▶ [PROBLEM DETAILS]: The records below hold a stretch from the line with "(∀ (n : Nat) (late" through the line with "(∀ (n raw : Nat)"; return exactly those lines, ends included, and nothing more.

▶ [DATASET]:
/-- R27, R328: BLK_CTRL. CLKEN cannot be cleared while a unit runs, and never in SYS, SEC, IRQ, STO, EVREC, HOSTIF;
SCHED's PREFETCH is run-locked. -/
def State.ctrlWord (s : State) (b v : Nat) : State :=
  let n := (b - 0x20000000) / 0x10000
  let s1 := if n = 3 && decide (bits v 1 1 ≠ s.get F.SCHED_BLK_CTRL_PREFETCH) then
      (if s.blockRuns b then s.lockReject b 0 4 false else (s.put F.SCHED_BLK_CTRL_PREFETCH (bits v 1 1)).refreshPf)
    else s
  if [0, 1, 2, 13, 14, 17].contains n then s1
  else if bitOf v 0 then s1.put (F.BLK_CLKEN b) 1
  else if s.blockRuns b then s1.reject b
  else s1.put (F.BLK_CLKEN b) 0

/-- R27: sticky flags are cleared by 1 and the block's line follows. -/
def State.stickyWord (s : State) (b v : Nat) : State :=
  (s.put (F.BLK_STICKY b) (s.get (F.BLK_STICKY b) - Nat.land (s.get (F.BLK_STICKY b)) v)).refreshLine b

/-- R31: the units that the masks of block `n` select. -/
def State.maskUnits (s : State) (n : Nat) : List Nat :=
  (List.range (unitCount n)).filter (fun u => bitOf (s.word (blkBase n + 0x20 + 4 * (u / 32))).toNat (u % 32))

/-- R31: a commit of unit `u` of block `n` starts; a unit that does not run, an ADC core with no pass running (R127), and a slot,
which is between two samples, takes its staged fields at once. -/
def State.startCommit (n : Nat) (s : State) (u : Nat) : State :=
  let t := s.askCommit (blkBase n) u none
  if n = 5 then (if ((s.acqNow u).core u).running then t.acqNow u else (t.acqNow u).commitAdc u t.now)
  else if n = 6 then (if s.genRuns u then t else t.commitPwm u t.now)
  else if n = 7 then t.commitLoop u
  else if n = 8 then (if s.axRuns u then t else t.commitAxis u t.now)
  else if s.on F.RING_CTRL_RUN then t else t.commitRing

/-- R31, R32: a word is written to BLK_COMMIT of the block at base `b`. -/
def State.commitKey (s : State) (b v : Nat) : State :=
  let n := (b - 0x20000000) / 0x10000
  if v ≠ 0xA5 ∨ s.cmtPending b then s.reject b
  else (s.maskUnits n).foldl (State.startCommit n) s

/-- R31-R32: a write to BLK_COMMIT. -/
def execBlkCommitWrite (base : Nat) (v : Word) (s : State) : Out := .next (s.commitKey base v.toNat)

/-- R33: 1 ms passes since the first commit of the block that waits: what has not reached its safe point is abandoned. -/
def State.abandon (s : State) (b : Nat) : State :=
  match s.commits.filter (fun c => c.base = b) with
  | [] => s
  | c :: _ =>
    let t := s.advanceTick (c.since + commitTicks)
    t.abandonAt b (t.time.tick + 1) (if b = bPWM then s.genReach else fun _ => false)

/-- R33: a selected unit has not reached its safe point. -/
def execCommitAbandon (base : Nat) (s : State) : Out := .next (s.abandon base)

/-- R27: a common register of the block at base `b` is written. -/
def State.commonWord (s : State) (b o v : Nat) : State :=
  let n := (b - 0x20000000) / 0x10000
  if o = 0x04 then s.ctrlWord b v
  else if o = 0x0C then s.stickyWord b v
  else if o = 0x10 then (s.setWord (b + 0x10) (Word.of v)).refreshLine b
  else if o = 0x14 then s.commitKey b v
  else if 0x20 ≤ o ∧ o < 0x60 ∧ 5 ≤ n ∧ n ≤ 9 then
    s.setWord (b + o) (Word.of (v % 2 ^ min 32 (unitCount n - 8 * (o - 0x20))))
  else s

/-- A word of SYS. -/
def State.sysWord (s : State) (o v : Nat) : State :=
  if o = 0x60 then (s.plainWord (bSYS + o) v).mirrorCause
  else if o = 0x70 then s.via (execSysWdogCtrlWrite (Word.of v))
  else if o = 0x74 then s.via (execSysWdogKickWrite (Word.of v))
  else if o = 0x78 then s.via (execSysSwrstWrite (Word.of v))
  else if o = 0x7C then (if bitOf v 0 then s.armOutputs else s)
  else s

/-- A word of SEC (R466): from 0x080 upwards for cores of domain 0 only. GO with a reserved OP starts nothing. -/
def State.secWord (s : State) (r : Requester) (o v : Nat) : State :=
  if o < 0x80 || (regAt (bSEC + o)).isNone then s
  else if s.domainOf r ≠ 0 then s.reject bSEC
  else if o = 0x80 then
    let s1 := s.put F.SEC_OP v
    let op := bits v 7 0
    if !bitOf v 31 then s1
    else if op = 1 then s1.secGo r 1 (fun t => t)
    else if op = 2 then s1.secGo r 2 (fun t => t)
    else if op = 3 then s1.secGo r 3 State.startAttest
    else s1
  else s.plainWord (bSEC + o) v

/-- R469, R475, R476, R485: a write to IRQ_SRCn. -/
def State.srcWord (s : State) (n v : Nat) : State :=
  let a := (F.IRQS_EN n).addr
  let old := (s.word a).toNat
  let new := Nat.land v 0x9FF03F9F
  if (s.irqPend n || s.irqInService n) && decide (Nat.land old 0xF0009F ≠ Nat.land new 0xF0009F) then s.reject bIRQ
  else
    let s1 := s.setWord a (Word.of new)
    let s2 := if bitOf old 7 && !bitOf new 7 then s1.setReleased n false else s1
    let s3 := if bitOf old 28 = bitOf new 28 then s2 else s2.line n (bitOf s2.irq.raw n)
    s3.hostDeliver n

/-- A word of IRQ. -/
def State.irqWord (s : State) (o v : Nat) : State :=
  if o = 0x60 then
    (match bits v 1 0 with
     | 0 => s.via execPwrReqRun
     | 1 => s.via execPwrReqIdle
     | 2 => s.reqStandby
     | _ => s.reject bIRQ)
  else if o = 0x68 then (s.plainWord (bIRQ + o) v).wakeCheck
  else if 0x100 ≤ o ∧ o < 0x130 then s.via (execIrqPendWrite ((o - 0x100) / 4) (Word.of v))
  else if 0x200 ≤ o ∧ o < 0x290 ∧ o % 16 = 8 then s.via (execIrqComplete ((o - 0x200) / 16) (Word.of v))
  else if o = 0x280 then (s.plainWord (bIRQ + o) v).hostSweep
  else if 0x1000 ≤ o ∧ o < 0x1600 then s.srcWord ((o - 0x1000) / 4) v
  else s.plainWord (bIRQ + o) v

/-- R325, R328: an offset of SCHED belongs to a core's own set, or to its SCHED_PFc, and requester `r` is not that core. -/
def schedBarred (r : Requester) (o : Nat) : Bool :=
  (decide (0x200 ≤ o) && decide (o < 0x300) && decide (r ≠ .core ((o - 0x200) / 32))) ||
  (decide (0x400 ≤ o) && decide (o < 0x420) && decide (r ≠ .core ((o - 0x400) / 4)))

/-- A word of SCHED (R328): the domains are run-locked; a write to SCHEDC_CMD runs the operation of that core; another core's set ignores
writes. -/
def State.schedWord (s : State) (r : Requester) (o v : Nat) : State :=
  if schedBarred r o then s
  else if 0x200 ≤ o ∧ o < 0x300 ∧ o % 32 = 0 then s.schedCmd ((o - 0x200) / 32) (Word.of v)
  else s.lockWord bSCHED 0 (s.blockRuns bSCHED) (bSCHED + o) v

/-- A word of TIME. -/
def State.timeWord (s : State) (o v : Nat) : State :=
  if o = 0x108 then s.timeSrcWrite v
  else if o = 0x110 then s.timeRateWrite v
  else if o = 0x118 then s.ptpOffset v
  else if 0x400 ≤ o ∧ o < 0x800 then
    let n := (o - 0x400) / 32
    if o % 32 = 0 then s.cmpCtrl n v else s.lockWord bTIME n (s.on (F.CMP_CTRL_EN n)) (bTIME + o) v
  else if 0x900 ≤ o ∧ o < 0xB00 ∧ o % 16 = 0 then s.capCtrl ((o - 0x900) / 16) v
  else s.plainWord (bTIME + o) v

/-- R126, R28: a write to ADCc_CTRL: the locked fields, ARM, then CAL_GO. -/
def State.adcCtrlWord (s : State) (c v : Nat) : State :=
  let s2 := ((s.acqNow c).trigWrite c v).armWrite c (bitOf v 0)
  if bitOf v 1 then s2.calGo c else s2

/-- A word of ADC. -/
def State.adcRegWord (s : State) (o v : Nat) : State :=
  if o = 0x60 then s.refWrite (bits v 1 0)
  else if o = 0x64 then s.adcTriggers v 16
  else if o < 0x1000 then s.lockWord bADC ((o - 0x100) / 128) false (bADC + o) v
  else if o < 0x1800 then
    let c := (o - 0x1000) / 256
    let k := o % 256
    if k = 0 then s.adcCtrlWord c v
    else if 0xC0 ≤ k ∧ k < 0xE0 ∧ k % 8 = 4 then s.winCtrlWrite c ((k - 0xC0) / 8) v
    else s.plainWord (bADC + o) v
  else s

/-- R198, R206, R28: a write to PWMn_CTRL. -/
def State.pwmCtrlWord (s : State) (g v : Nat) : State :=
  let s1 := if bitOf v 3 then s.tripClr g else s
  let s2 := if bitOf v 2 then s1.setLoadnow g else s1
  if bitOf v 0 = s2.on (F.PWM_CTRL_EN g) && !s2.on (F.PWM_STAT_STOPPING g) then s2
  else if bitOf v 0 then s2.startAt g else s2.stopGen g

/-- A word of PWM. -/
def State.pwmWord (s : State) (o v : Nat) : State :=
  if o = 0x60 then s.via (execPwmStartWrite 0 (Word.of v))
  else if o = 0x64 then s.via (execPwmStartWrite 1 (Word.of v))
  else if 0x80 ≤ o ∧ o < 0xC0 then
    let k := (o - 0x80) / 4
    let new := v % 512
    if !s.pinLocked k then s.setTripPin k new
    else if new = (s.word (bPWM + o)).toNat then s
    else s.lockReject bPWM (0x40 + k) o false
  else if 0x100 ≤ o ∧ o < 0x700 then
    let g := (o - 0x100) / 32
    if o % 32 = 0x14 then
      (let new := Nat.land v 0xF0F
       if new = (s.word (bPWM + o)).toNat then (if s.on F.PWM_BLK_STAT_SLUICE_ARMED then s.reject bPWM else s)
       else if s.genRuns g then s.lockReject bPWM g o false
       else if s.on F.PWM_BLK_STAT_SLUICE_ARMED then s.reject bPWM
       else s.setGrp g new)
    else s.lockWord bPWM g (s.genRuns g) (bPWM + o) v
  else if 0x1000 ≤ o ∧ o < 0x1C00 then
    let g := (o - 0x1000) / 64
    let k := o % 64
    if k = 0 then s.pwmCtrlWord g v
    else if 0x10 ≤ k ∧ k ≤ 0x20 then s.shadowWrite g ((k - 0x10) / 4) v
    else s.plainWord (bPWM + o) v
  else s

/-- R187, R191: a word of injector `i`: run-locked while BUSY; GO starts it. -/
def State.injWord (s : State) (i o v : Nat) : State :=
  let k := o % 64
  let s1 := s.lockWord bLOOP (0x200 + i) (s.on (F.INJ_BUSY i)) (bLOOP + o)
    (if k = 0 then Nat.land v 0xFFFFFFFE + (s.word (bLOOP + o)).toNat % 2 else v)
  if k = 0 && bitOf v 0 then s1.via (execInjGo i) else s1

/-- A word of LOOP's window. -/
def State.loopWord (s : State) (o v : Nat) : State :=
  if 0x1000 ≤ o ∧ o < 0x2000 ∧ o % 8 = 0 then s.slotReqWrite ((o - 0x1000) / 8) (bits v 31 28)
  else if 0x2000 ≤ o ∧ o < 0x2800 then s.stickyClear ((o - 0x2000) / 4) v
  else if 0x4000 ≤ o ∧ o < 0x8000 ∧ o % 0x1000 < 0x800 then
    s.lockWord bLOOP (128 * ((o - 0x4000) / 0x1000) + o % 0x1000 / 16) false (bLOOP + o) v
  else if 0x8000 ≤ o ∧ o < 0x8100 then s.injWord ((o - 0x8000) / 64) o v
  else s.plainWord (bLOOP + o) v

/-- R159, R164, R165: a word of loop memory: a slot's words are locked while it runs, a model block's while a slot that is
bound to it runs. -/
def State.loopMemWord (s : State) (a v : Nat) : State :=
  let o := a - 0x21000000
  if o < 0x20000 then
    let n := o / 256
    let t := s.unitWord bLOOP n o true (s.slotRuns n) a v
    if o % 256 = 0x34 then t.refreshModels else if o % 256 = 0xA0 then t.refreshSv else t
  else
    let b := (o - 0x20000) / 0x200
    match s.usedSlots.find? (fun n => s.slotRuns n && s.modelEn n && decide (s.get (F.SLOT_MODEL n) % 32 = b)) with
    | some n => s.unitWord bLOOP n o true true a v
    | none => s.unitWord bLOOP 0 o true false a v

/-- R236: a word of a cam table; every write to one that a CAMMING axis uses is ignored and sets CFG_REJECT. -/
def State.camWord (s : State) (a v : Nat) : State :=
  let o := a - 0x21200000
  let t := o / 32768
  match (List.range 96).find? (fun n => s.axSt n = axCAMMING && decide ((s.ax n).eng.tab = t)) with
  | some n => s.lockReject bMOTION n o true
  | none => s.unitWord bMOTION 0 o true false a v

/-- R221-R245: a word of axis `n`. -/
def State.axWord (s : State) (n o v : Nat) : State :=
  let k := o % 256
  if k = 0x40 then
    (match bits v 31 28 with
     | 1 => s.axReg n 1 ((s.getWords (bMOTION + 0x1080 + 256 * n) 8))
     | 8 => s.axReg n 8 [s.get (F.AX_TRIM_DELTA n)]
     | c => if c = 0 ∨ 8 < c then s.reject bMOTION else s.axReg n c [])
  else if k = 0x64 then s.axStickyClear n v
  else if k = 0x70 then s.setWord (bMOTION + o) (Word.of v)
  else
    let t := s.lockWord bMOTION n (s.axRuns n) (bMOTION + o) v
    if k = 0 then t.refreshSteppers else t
* * *
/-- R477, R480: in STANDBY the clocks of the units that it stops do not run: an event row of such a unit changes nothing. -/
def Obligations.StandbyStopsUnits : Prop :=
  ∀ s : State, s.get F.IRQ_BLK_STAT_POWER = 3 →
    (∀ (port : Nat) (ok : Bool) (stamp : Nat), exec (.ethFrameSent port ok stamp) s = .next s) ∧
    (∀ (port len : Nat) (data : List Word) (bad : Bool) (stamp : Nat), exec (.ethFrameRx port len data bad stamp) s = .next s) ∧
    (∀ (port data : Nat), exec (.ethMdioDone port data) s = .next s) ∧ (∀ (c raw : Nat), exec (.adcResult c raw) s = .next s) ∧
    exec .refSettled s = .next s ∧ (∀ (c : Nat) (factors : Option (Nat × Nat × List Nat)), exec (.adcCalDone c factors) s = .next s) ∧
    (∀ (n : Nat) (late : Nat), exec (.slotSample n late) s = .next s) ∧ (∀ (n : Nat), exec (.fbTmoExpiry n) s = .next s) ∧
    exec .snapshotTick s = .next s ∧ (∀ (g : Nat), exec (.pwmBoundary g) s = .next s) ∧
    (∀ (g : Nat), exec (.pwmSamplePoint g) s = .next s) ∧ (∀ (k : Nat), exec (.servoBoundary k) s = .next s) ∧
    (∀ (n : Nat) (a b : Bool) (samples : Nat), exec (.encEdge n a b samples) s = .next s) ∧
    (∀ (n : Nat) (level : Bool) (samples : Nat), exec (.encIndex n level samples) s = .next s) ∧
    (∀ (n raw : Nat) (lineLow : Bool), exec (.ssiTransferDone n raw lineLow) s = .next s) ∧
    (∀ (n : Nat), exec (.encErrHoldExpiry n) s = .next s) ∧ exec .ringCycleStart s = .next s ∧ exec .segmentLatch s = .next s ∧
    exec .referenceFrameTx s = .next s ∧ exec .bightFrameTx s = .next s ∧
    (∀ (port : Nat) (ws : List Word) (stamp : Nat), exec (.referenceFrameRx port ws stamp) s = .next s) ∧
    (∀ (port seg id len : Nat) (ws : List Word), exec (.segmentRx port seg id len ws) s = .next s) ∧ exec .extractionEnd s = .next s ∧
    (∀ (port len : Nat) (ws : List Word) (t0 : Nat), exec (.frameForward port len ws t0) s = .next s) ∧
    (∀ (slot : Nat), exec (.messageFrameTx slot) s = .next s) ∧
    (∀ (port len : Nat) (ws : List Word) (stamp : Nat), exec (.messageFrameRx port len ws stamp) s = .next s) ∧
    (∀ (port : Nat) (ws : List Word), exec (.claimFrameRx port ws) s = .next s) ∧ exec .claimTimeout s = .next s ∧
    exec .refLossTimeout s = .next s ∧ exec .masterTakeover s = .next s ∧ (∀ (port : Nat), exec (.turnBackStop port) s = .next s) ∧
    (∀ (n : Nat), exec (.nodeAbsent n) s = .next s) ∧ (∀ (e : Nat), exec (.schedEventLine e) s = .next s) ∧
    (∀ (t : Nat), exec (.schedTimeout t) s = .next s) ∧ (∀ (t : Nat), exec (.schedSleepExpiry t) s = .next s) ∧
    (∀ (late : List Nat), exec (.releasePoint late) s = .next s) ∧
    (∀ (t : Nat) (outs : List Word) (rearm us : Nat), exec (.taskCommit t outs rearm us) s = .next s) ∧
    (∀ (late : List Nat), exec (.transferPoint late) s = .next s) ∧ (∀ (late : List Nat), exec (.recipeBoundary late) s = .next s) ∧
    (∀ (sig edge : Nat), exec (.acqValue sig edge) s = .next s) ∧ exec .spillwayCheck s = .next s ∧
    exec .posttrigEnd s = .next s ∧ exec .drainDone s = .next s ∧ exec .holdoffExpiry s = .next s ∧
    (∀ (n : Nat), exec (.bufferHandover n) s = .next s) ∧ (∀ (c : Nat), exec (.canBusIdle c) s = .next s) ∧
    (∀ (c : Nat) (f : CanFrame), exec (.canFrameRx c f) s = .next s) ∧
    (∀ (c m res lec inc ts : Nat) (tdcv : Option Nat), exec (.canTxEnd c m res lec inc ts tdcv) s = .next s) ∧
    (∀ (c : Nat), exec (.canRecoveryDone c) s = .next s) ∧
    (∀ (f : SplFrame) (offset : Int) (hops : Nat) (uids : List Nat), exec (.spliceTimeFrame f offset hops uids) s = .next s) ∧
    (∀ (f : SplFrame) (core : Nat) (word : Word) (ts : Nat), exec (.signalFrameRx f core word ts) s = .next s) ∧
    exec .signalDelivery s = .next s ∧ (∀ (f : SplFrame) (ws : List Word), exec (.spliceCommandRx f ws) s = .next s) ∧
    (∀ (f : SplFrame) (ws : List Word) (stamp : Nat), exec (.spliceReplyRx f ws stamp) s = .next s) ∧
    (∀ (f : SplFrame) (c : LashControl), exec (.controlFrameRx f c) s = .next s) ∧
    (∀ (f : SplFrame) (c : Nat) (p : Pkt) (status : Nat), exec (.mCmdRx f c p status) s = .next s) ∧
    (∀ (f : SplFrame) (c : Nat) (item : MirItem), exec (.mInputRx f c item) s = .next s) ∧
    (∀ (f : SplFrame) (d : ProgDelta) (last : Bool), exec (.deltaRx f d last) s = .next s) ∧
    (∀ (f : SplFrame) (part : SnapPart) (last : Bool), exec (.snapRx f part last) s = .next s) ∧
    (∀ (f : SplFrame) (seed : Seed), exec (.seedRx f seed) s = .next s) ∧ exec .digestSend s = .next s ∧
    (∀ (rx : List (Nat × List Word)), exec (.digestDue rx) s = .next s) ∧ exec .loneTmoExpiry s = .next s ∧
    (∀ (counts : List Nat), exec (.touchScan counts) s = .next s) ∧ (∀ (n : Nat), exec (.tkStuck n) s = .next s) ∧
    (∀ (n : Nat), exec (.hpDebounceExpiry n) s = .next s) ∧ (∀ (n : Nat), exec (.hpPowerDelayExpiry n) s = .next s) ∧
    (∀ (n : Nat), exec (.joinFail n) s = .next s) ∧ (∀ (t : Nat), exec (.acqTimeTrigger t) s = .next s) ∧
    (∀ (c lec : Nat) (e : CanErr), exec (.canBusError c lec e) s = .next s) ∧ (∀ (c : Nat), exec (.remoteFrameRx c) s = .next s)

▶ [THE ANSWER]:
    (∀ (n : Nat) (late : Nat), exec (.slotSample n late) s = .next s) ∧ (∀ (n : Nat), exec (.fbTmoExpiry n) s = .next s) ∧
    exec .snapshotTick s = .next s ∧ (∀ (g : Nat), exec (.pwmBoundary g) s = .next s) ∧
    (∀ (g : Nat), exec (.pwmSamplePoint g) s = .next s) ∧ (∀ (k : Nat), exec (.servoBoundary k) s = .next s) ∧
    (∀ (n : Nat) (a b : Bool) (samples : Nat), exec (.encEdge n a b samples) s = .next s) ∧
    (∀ (n : Nat) (level : Bool) (samples : Nat), exec (.encIndex n level samples) s = .next s) ∧
    (∀ (n raw : Nat) (lineLow : Bool), exec (.ssiTransferDone n raw lineLow) s = .next s) ∧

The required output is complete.